◆ **Exercise**:
With the string "Bool" as the filter, copy each matching line from the records.

*** Opening of Supplied data ***

/-- The major opcodes of the X format (R83, R84, R88); 0x5F is accepted only where R90 says. -/
def isXOpc (o : Nat) : Bool :=
  o ≤ 0x0D || (0x20 ≤ o && o ≤ 0x2A) || (0x30 ≤ o && o ≤ 0x37) || (0x40 ≤ o && o ≤ 0x48) ||
    (0x50 ≤ o && o ≤ 0x54) || o == 0x5F || (0x98 ≤ o && o ≤ 0x9A) || o == 0xA8

/-- A major opcode that R82 leaves reserved. -/
def reservedOpc (o : Nat) : Bool := !(isXOpc o || isEOpc o || isUOpc o)

/-- The instruction that an X-format word of major opcode `o` stands for, once its fields are known to be allowed
(R83, R84); `none` for a reserved SUB. -/
def buildX (w : Word) : Option Instr :=
  let g := guardOf w
  let sub := (fld w 32 3).toNat
  match (fld w 56 8).toNat with
  | 0x00 =>
    match sub with
    | 0 => some (.add g (fld w 45 5) (fld w 40 5) (fld w 35 5))
    | 1 => some (.sub g (fld w 45 5) (fld w 40 5) (fld w 35 5))
    | 2 => some (.and g (fld w 45 5) (fld w 40 5) (fld w 35 5))
    | 3 => some (.or g (fld w 45 5) (fld w 40 5) (fld w 35 5))
    | 4 => some (.xor g (fld w 45 5) (fld w 40 5) (fld w 35 5))
    | 5 => some (.shl g (fld w 45 5) (fld w 40 5) (fld w 35 5))
    | 6 => some (.shr g (fld w 45 5) (fld w 40 5) (fld w 35 5))
    | 7 => some (.sar g (fld w 45 5) (fld w 40 5) (fld w 35 5))
    | _ => none
  | 0x01 =>
    match sub with
    | 0 => some (.mul g (fld w 45 5) (fld w 40 5) (fld w 35 5))
    | 1 => some (.mulhu g (fld w 45 5) (fld w 40 5) (fld w 35 5))
    | 2 => some (.mulhs g (fld w 45 5) (fld w 40 5) (fld w 35 5))
    | 3 => some (.divu g (fld w 45 5) (fld w 40 5) (fld w 35 5))
    | 4 => some (.remu g (fld w 45 5) (fld w 40 5) (fld w 35 5))
    | _ => none
  | 0x02 =>
    match sub with
    | 0 => some (.min g (fld w 45 5) (fld w 40 5) (fld w 35 5))
    | 1 => some (.max g (fld w 45 5) (fld w 40 5) (fld w 35 5))
    | 2 => some (.minu g (fld w 45 5) (fld w 40 5) (fld w 35 5))
    | 3 => some (.maxu g (fld w 45 5) (fld w 40 5) (fld w 35 5))
    | _ => none
  | 0x03 =>
    match sub with
    | 0 => some (.clz g (fld w 45 5) (fld w 40 5))
    | 1 => some (.popc g (fld w 45 5) (fld w 40 5))
    | 2 => some (.bfx g (fld w 45 5) (fld w 40 5) (fld w 0 6) (fld w 6 7) (bit w 13))
    | 3 => some (.bfi g (fld w 45 5) (fld w 40 5) (fld w 0 6) (fld w 6 7))
    | _ => none
  | 0x04 =>
    match sub with
    | 0 => some (.addi g (fld w 45 5) (fld w 40 5) (fld w 0 32))
    | _ => none
  | 0x05 =>
    match sub with
    | 0 => some (.andi g (fld w 45 5) (fld w 40 5) (fld w 0 32))
    | _ => none
  | 0x06 =>
    match sub with
    | 0 => some (.ori g (fld w 45 5) (fld w 40 5) (fld w 0 32))
    | _ => none
  | 0x07 =>
    match sub with
    | 0 => some (.xori g (fld w 45 5) (fld w 40 5) (fld w 0 32))
    | _ => none
  | 0x08 =>
    match sub with
    | 0 => some (.li g (fld w 45 5) (fld w 0 32))
    | _ => none
  | 0x09 =>
    match sub with
    | 0 => some (.lih g (fld w 45 5) (fld w 40 5) (fld w 0 32))
    | _ => none
  | 0x0A =>
    match sub with
    | 0 => some (.mov g (fld w 45 5) (fld w 40 5))
    | _ => none
  | 0x0B =>
    match sub with
    | 0 => some (.sel g (fld w 45 5) (fld w 40 5) (fld w 35 5) (fld w 0 3) (bit w 3))
    | _ => none
  | 0x0C =>
    match sub with
    | 0 => some (.cmpEq g (fld w 45 3) (fld w 40 5) (fld w 35 5))
    | 1 => some (.cmpNe g (fld w 45 3) (fld w 40 5) (fld w 35 5))
    | 2 => some (.cmpLt g (fld w 45 3) (fld w 40 5) (fld w 35 5))
    | 3 => some (.cmpLe g (fld w 45 3) (fld w 40 5) (fld w 35 5))
    | 4 => some (.cmpLtu g (fld w 45 3) (fld w 40 5) (fld w 35 5))
    | 5 => some (.cmpLeu g (fld w 45 3) (fld w 40 5) (fld w 35 5))
    | _ => none
  | 0x0D =>
    match sub with
    | 0 => some (.pand g (fld w 45 3) (fld w 40 3) (fld w 35 3) (bit w 0) (bit w 1))
    | 1 => some (.por g (fld w 45 3) (fld w 40 3) (fld w 35 3) (bit w 0) (bit w 1))
    | 2 => some (.pnot g (fld w 45 3) (fld w 40 3))
    | _ => none
  | 0x20 =>
    match sub with
    | 0 => some (.pbt g (fld w 45 2) (fld w 40 5) (fld w 0 32))
    | _ => none
  | 0x21 =>
    match sub with
    | 0 => some (.bt g (fld w 45 2) (fld w 4 2) (bit w 3) (fld w 0 3))
    | _ => none
  | 0x22 =>
    match sub with
    | 0 => some (.call g (fld w 45 5) (fld w 0 2))
    | _ => none
  | 0x23 =>
    match sub with
    | 0 => some (.ret g (fld w 40 5))
    | _ => none
  | 0x24 =>
    match sub with
    | 0 => some (.loop g (fld w 45 2) (fld w 40 5) (fld w 9 23) (fld w 0 9))
    | _ => none
  | 0x25 =>
    match sub with
    | 0 => some (.brk g)
    | _ => none
  | 0x26 =>
    match sub with
    | 0 => some (.trig g)
    | _ => none
  | 0x27 =>
    match sub with
    | 0 => some (.exit g)
    | _ => none
  | 0x28 =>
    match sub with
    | 0 => some (.nop g)
    | _ => none
  | 0x29 =>
    match sub with
    | 0 => some (.cmtb g)
    | 1 => some (.clrb g)
    | _ => none
  | 0x2A =>
    match sub with
    | 0 => some (.vany g (fld w 45 3) (fld w 40 3) (fld w 35 3) (bit w 0))
    | 1 => some (.vall g (fld w 45 3) (fld w 40 3) (fld w 35 3) (bit w 0))
    | _ => none
  | 0x30 =>
    match sub with
    | 0 => some (.ld g (fld w 45 5) (fld w 40 5) 0 (bit w 35) (bit w 36) (fld w 37 3) (fld w 0 32))
    | 1 => some (.ld g (fld w 45 5) (fld w 40 5) 1 (bit w 35) (bit w 36) (fld w 37 3) (fld w 0 32))
    | 2 => some (.ld g (fld w 45 5) (fld w 40 5) 2 (bit w 35) (bit w 36) (fld w 37 3) (fld w 0 32))
    | 3 => some (.ld g (fld w 45 5) (fld w 40 5) 3 (bit w 35) (bit w 36) (fld w 37 3) (fld w 0 32))
    | _ => none
  | 0x31 =>
    match sub with
    | 0 => some (.st g (fld w 40 5) (fld w 35 5) 0 (bit w 46) (fld w 47 3) (fld w 0 32))
    | 1 => some (.st g (fld w 40 5) (fld w 35 5) 1 (bit w 46) (fld w 47 3) (fld w 0 32))
    | 2 => some (.st g (fld w 40 5) (fld w 35 5) 2 (bit w 46) (fld w 47 3) (fld w 0 32))
    | 3 => some (.st g (fld w 40 5) (fld w 35 5) 3 (bit w 46) (fld w 47 3) (fld w 0 32))
    | _ => none
  | 0x32 =>
    match sub with
    | 0 => some (.lds g (fld w 45 5) (fld w 40 5) 0 (bit w 35) (fld w 0 32))
    | 1 => some (.lds g (fld w 45 5) (fld w 40 5) 1 (bit w 35) (fld w 0 32))
    | 2 => some (.lds g (fld w 45 5) (fld w 40 5) 2 (bit w 35) (fld w 0 32))
    | 3 => some (.lds g (fld w 45 5) (fld w 40 5) 3 (bit w 35) (fld w 0 32))
    | _ => none
  | 0x33 =>
    match sub with
    | 0 => some (.sts g (fld w 40 5) (fld w 35 5) 0 (fld w 0 32))
    | 1 => some (.sts g (fld w 40 5) (fld w 35 5) 1 (fld w 0 32))
    | 2 => some (.sts g (fld w 40 5) (fld w 35 5) 2 (fld w 0 32))
    | 3 => some (.sts g (fld w 40 5) (fld w 35 5) 3 (fld w 0 32))
    | _ => none
  | 0x34 =>
    match sub with
    | 0 => some (.mark g)
    | _ => none
  | 0x35 =>
    match sub with
    | 0 => some (.fence g 0 (bit w 0))
    | 1 => some (.fence g 1 (bit w 0))
    | 2 => some (.fence g 2 (bit w 0))
    | 3 => some (.fence g 3 (bit w 0))
    | 4 => some (.fence g 4 (bit w 0))
    | _ => none
  | 0x36 =>
    match sub with
    | 0 => some (.amoAdd g (fld w 45 5) (fld w 40 5) (fld w 35 5) (fld w 0 3) (bit w 3))
    | 1 => some (.amoAnd g (fld w 45 5) (fld w 40 5) (fld w 35 5) (fld w 0 3) (bit w 3))
    | 2 => some (.amoOr g (fld w 45 5) (fld w 40 5) (fld w 35 5) (fld w 0 3) (bit w 3))
    | 3 => some (.amoXor g (fld w 45 5) (fld w 40 5) (fld w 35 5) (fld w 0 3) (bit w 3))
    | 4 => some (.amoMin g (fld w 45 5) (fld w 40 5) (fld w 35 5) (fld w 0 3) (bit w 3))
    | 5 => some (.amoMax g (fld w 45 5) (fld w 40 5) (fld w 35 5) (fld w 0 3) (bit w 3))
    | 6 => some (.amoMinu g (fld w 45 5) (fld w 40 5) (fld w 35 5) (fld w 0 3) (bit w 3))
    | 7 => some (.amoMaxu g (fld w 45 5) (fld w 40 5) (fld w 35 5) (fld w 0 3) (bit w 3))
    | _ => none
  | 0x37 =>
    match sub with
    | 0 => some (.amoSwap g (fld w 45 5) (fld w 40 5) (fld w 35 5) (fld w 0 3) (bit w 3))
    | 1 => some (.cas g (fld w 45 5) (fld w 40 5) (fld w 35 5) (fld w 0 3) (bit w 3))
    | _ => none
  | 0x40 =>
    match sub with
    | 0 => some (.tkwait g (fld w 0 4) (fld w 4 4) (fld w 8 4))
    | _ => none
  | 0x41 =>
    match sub with
    | 0 => some (.tkpost g (fld w 0 4))
    | _ => none
  | 0x42 =>
    match sub with
    | 0 => some (.fqpush g (fld w 45 5) (fld w 40 5))
    | _ => none
  | 0x43 =>
    match sub with
    | 0 => some (.sqpush g (fld w 45 5) (fld w 40 5) 0)
    | 1 => some (.sqpush g (fld w 45 5) (fld w 40 5) 1)
    | _ => none
  | 0x44 =>
    match sub with
    | 0 => some (.ypop g (fld w 45 5))
    | _ => none
  | 0x45 =>
    match sub with
    | 0 => some (.qcancel g (fld w 45 5) (fld w 40 5))
    | _ => none
  | 0x46 =>
    match sub with
    | 0 => some (.barInit g (fld w 0 7) (fld w 7 12))
    | 1 => some (.barArv g (fld w 45 5) (fld w 0 7))
    | 2 => some (.barExp g (fld w 45 5) (fld w 40 5) (fld w 0 7) (bit w 7))
    | 3 => some (.barWait g (fld w 40 5) (fld w 0 7))
    | 4 => some (.barTest g (fld w 45 3) (fld w 40 5) (fld w 0 7))
    | _ => none
  | 0x47 =>
    match sub with
    | 0 => some (.tideRd g (fld w 45 5))
    | 1 => some (.tideBase g (fld w 40 5))
    | _ => none
  | 0x48 =>
    match sub with
    | 0 => some (.regionTimed g (fld w 0 16) (bit w 16))
    | 1 => some (.regionLocked g)
    | _ => none
  | 0x50 =>
    match sub with
    | 0 => some (.csrr g (fld w 45 5) (fld w 0 12))
    | _ => none
  | 0x51 =>
    match sub with
    | 0 => some (.csrw g (fld w 40 5) (fld w 0 12))
    | _ => none
  | 0x52 =>
    match sub with
    | 0 => some (syscOf g (fld w 0 32))
    | _ => none
  | 0x53 =>
    match sub with
    | 0 => some (.trap g (fld w 0 32))
    | _ => none
  | 0x54 =>
    match sub with
    | 0 => some (.bkpt g (fld w 0 32))
    | _ => none
  | 0x5F =>
    match sub with
    | 0 => some (.opbind g (fld w 45 5) (fld w 40 5) (fld w 35 5) (fld w 0 6))
    | _ => none
  | 0x98 =>
    match sub with
    | 0 => some (.twdef g (fld w 40 5) (fld w 35 5) (fld w 0 6))
    | _ => none
  | 0x99 =>
    match sub with
    | 0 => some (.agset g (fld w 40 5) (fld w 0 3))
    | _ => none
  | 0x9A =>
    match sub with
    | 0 => some (.spbindIn g (fld w 0 2) (fld w 2 3) (bit w 5) (fld w 6 3) (fld w 9 4) (fld w 13 2) (bit w 15))
    | 1 => some (.spbindOut g (fld w 0 2) (fld w 2 3) (fld w 9 4))
    | 2 => some (.spbindOff g (fld w 0 2))
    | _ => none
  | 0xA8 =>
    match sub with
    | 0 => some (.collStart g (fld w 45 5) (fld w 40 5) (fld w 35 5) (fld w 0 16) (bit w 16))
    | _ => none
  | _ => none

*** Close of Supplied data ***

◆ **Output below**:
def isXOpc (o : Nat) : Bool :=
def reservedOpc (o : Nat) : Bool := !(isXOpc o || isEOpc o || isUOpc o)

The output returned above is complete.